Following a more cohesive team environment, Page declared a new "zero tolerance for fighting" policy that contrasted with his approach during the early days of Google, when he would use his harsh and intense arguments with Brin as an exemplar for senior management. Page had changed his thinking during his time away from the CEO role, as he eventually concluded that ambitious goals required a harmonious team dynamic. As part of Page's collaborative rejuvenation process, Google's products and applications were consolidated and underwent an aesthetic overhaul.
2013-2015
In January 2013, Page participated in a rare interview with Wired, in which writer Steven Levy discussed Page's "10X" mentality—Google employees are expected to create products and services that are at least 10 times better than those of its competitors—in the introductory blurb. Astro Teller, the head of Google X, explained to Levy that 10X is "just core to who he [Page] is", while Page's “focus is on where the next 10X will come from.” In his interview with Levy, Page referred to the success of YouTube and Android as examples of "crazy" ideas that investors were not initially interested in, saying: “If you're not doing some things that are crazy, then you're doing the wrong things.” Page also stated he was "very happy" with the status of Google+, and discussed concerns over the Internet concerning the SOPA bill and an International Telecommunication Union proposal that had been recently introduced:
“I do think the Internet's under much greater attack than it has been in the past. Governments are now afraid of the Internet because of the Middle East stuff, and so they're a little more willing to listen to what I see as a lot of commercial interests that just want to make money by restricting people's freedoms. But they've also seen a tremendous user reaction, like the backlash against SOPA. I think that governments fight users' freedoms at their peril.”
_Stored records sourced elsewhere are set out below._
/-- The SWP registers (R224). -/
def regRowsSwp : List RegRow := [
  ⟨0, 3, 0x80, 0x80, 0x040, 4, 1, 0, 0x77, 0x0⟩,
  ⟨0, 3, 0x80, 0x80, 0x044, 4, 1, 1, 0xFFFF0001, 0x0⟩,
  ⟨0, 3, 0x80, 0x80, 0x048, 4, 1, 0, 0xFFFFFFFF, 0x0⟩,
  ⟨0, 3, 0x80, 0x80, 0x04C, 4, 1, 0, 0xFFFFFFFF, 0x0⟩,
  ⟨0, 3, 0x80, 0x80, 0x050, 4, 1, 0, 0xFFFFFFFF, 0x0⟩,
  ⟨0, 3, 0x80, 0x80, 0x054, 4, 1, 0, 0xFFFFFFFF, 0x0⟩,
  ⟨0, 3, 0x80, 0x80, 0x058, 4, 1, 0, 0xFFFFFFFF, 0x0⟩,
  ⟨0, 3, 0x80, 0x80, 0x05C, 4, 1, 0, 0xFFFFFFFF, 0x0⟩,
  ⟨0, 3, 0x80, 0x80, 0x060, 4, 1, 0, 0xFFFFFFFF, 0x0⟩,
  ⟨0, 3, 0x80, 0x80, 0x064, 4, 1, 0, 0xFFFFFFFF, 0x0⟩,
  ⟨0, 3, 0x80, 0x80, 0x068, 4, 1, 0, 0xFFFFFFFF, 0x0⟩,
  ⟨0, 3, 0x80, 0x80, 0x06C, 4, 1, 0, 0xFFFFFFFF, 0x0⟩,
  ⟨0, 3, 0x80, 0x80, 0x070, 4, 1, 0, 0xFFFFFFFF, 0x0⟩,
  ⟨0, 3, 0x80, 0x80, 0x074, 4, 1, 1, 0x0, 0x0⟩,
  ⟨0, 3, 0x80, 0x80, 0x080, 4, 16, 1, 0x0, 0x0⟩,
  ⟨0, 3, 0x81, 0x81, 0x040, 64, 8, 1, 0x7, 0x0⟩,
  ⟨0, 3, 0x81, 0x81, 0x044, 64, 8, 1, 0xFFFFFFFF, 0x0⟩,
  ⟨0, 3, 0x81, 0x81, 0x048, 64, 8, 1, 0x1FFFFFFF, 0x0⟩,
  ⟨0, 3, 0x81, 0x81, 0x04C, 64, 8, 1, 0xFFFFFFFF, 0x0⟩,
  ⟨0, 3, 0x81, 0x81, 0x050, 64, 8, 1, 0xFFFF, 0x0⟩,
  ⟨0, 3, 0x81, 0x81, 0x054, 64, 8, 1, 0x1FFFFF, 0x0⟩,
  ⟨0, 3, 0x81, 0x81, 0x058, 64, 8, 1, 0xFFFFFFFF, 0x0⟩,
  ⟨0, 3, 0x81, 0x81, 0x05C, 64, 8, 1, 0xFFFF, 0x0⟩,
  ⟨0, 3, 0x81, 0x81, 0x060, 64, 8, 1, 0xFFFFFFFF, 0x0⟩,
  ⟨0, 3, 0x81, 0x81, 0x064, 64, 8, 1, 0xFFFF, 0x0⟩,
  ⟨0, 3, 0x81, 0x81, 0x068, 64, 8, 0, 0xFF03, 0x0⟩,
  ⟨0, 3, 0x81, 0x81, 0x06C, 64, 8, 0, 0xFFFFFFFF, 0x0⟩,
  ⟨0, 3, 0x81, 0x81, 0x070, 64, 8, 0, 0xFF, 0x0⟩,
  ⟨0, 3, 0x81, 0x81, 0x074, 64, 8, 0, 0xFFFF, 0x0⟩,
  ⟨0, 3, 0x81, 0x81, 0x078, 64, 8, 1, 0xFFFF, 0x3E8⟩,
  ⟨0, 3, 0x81, 0x81, 0x07C, 64, 8, 2, 0x800000FF, 0x0⟩]

/-- The HBM registers (R242). -/
def regRowsHbm : List RegRow := [
  ⟨0, 3, 0x90, 0x90, 0x040, 4, 1, 0, 0xFF, 0x0⟩,
  ⟨0, 3, 0x90, 0x90, 0x044, 4, 1, 0, 0x1FFFF, 0x0⟩,
  ⟨0, 3, 0x90, 0x90, 0x048, 4, 1, 0, 0x1FFFF, 0x0⟩,
  ⟨0, 3, 0x90, 0x90, 0x04C, 4, 5, 0, 0xFFFFFFFF, 0x0⟩,
  ⟨0, 3, 0x90, 0x90, 0x060, 4, 1, 1, 0xFFFFFFFF, 0x578⟩,
  ⟨0, 3, 0x90, 0x90, 0x064, 4, 1, 1, 0xFFFFFFFF, 0x100000⟩,
  ⟨0, 3, 0x90, 0x90, 0x068, 4, 1, 1, 0xFFFF1F01, 0x400401⟩,
  ⟨0, 3, 0x90, 0x90, 0x06C, 4, 1, 1, 0xFFFF, 0x42C⟩,
  ⟨0, 3, 0x90, 0x90, 0x070, 4, 1, 0, 0xFFFF, 0x0⟩,
  ⟨0, 3, 0x90, 0x90, 0x074, 4, 1, 0, 0xFFFFFFFF, 0x0⟩,
  ⟨0, 3, 0x90, 0x90, 0x078, 4, 1, 0, 0xFFFFFFFF, 0x0⟩,
  ⟨0, 3, 0x90, 0x90, 0x07C, 4, 1, 1, 0xFFF, 0x0⟩,
  ⟨0, 3, 0x90, 0x90, 0x080, 8, 6, 0, 0xFFFFFFFF, 0x0⟩,
  ⟨0, 3, 0x90, 0x90, 0x084, 8, 6, 0, 0xFFFFFFFF, 0x0⟩,
  ⟨0, 3, 0x91, 0x95, 0x040, 4, 1, 0, 0xF, 0x0⟩,
  ⟨0, 3, 0x91, 0x95, 0x044, 4, 1, 0, 0xFFFFFFFF, 0x0⟩,
  ⟨0, 3, 0x91, 0x95, 0x048, 4, 1, 0, 0xFFFFFFFF, 0x0⟩,
  ⟨0, 3, 0x91, 0x95, 0x04C, 4, 1, 0, 0xFFFFFFFF, 0x0⟩,
  ⟨0, 3, 0x91, 0x95, 0x050, 4, 1, 0, 0xFFFFFFFF, 0x0⟩,
  ⟨0, 3, 0x91, 0x95, 0x054, 4, 1, 1, 0xFF, 0x18⟩,
  ⟨0, 3, 0x91, 0x95, 0x058, 4, 1, 0, 0xFFFFFFFF, 0x0⟩,
  ⟨0, 3, 0x91, 0x95, 0x05C, 4, 1, 0, 0xFF, 0x0⟩,
  ⟨0, 3, 0x91, 0x95, 0x060, 4, 4, 0, 0xFFFFFFFF, 0x0⟩]

/-- The CLD registers (R243). -/
def regRowsCld : List RegRow := [
  ⟨4, 5, 0xA0, 0xA0, 0x040, 4, 1, 0, 0x3F, 0x0⟩,
  ⟨4, 5, 0xA0, 0xA0, 0x044, 4, 1, 0, 0x3F, 0x0⟩,
  ⟨4, 5, 0xA0, 0xA0, 0x048, 4, 1, 0, 0xFFFFFFFF, 0x0⟩,
  ⟨4, 5, 0xA0, 0xA0, 0x04C, 4, 1, 0, 0xFFFFFFFF, 0x0⟩,
  ⟨4, 5, 0xA0, 0xA0, 0x050, 4, 1, 0, 0xFFFFFFFF, 0x0⟩,
  ⟨4, 5, 0xA0, 0xA0, 0x054, 4, 1, 1, 0xFF, 0x18⟩,
  ⟨4, 5, 0xA0, 0xA0, 0x058, 4, 1, 0, 0xFFFFFFFF, 0x0⟩,
  ⟨4, 5, 0xA0, 0xA0, 0x05C, 4, 1, 1, 0xFFFFFFFF, 0x4B0⟩,
  ⟨4, 5, 0xA0, 0xA0, 0x060, 4, 1, 1, 0xFFFFFFFF, 0xE0000⟩,
  ⟨4, 5, 0xA0, 0xA0, 0x064, 4, 1, 1, 0xFFF, 0x0⟩,
  ⟨4, 5, 0xA0, 0xA0, 0x068, 8, 6, 0, 0xFFFFFFFF, 0x0⟩,
  ⟨4, 5, 0xA0, 0xA0, 0x06C, 8, 6, 0, 0xFFFFFFFF, 0x0⟩,
  ⟨4, 5, 0xA0, 0xA0, 0x098, 4, 1, 0, 0xFFFFF, 0x0⟩]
At the May 2013 I/O developers conference in San Francisco, Page delivered a keynote address and said "We're at maybe 1% of what is possible. Despite the faster change, we're still moving slow relative to the opportunities we have. I think a lot of that is because of the negativity [...] Every story I read is Google vs someone else. That's boring. We should be focusing on building the things that don't exist" and that he was "sad the Web isn't advancing as fast as it should be", citing a perceived focus on negativity and zero-sum games among some in the technology sector as a cause. In response to an audience question, Page noted an issue that Google had been experiencing with Microsoft, whereby the latter made its Outlook program interoperable with Google but did not allow for backward compatibility—he referred to Microsoft's practice as "milking off". During the question-and-answer section of his keynote, Page expressed interest in Burning Man, which Brin had previously praised—it was a motivating factor for the latter during Schmidt's hiring process, as Brin liked that Schmidt had attended the week-long annual event.
2019
On December 3, 2019, Larry Page announced that he will step down from the position of Alphabet CEO and would be replaced by Google CEO Sundar Pichai. Pichai will also continue as Google CEO. Page and Google co-founder and Alphabet president Sergey Brin announced the change in a joint blog post, "With Alphabet now well-established, and Google and the Other Bets operating effectively as independent companies, it's the natural time to simplify our management structure. We’ve never been ones to hold on to management roles when we think there's a better way to run the company. And Alphabet and Google no longer need two CEOs and a President."
Other interests
Page is an investor in Tesla Motors co-founded by friend and fellow billionaire Elon Musk. He has invested in renewable energy technology, and with the help of Google.org, Google's philanthropic arm, promotes the adoption of plug-in hybrid electric cars and other alternative energy investments. He is also a strategic backer in the Opener startup which is developing aerial vehicles for consumer travel.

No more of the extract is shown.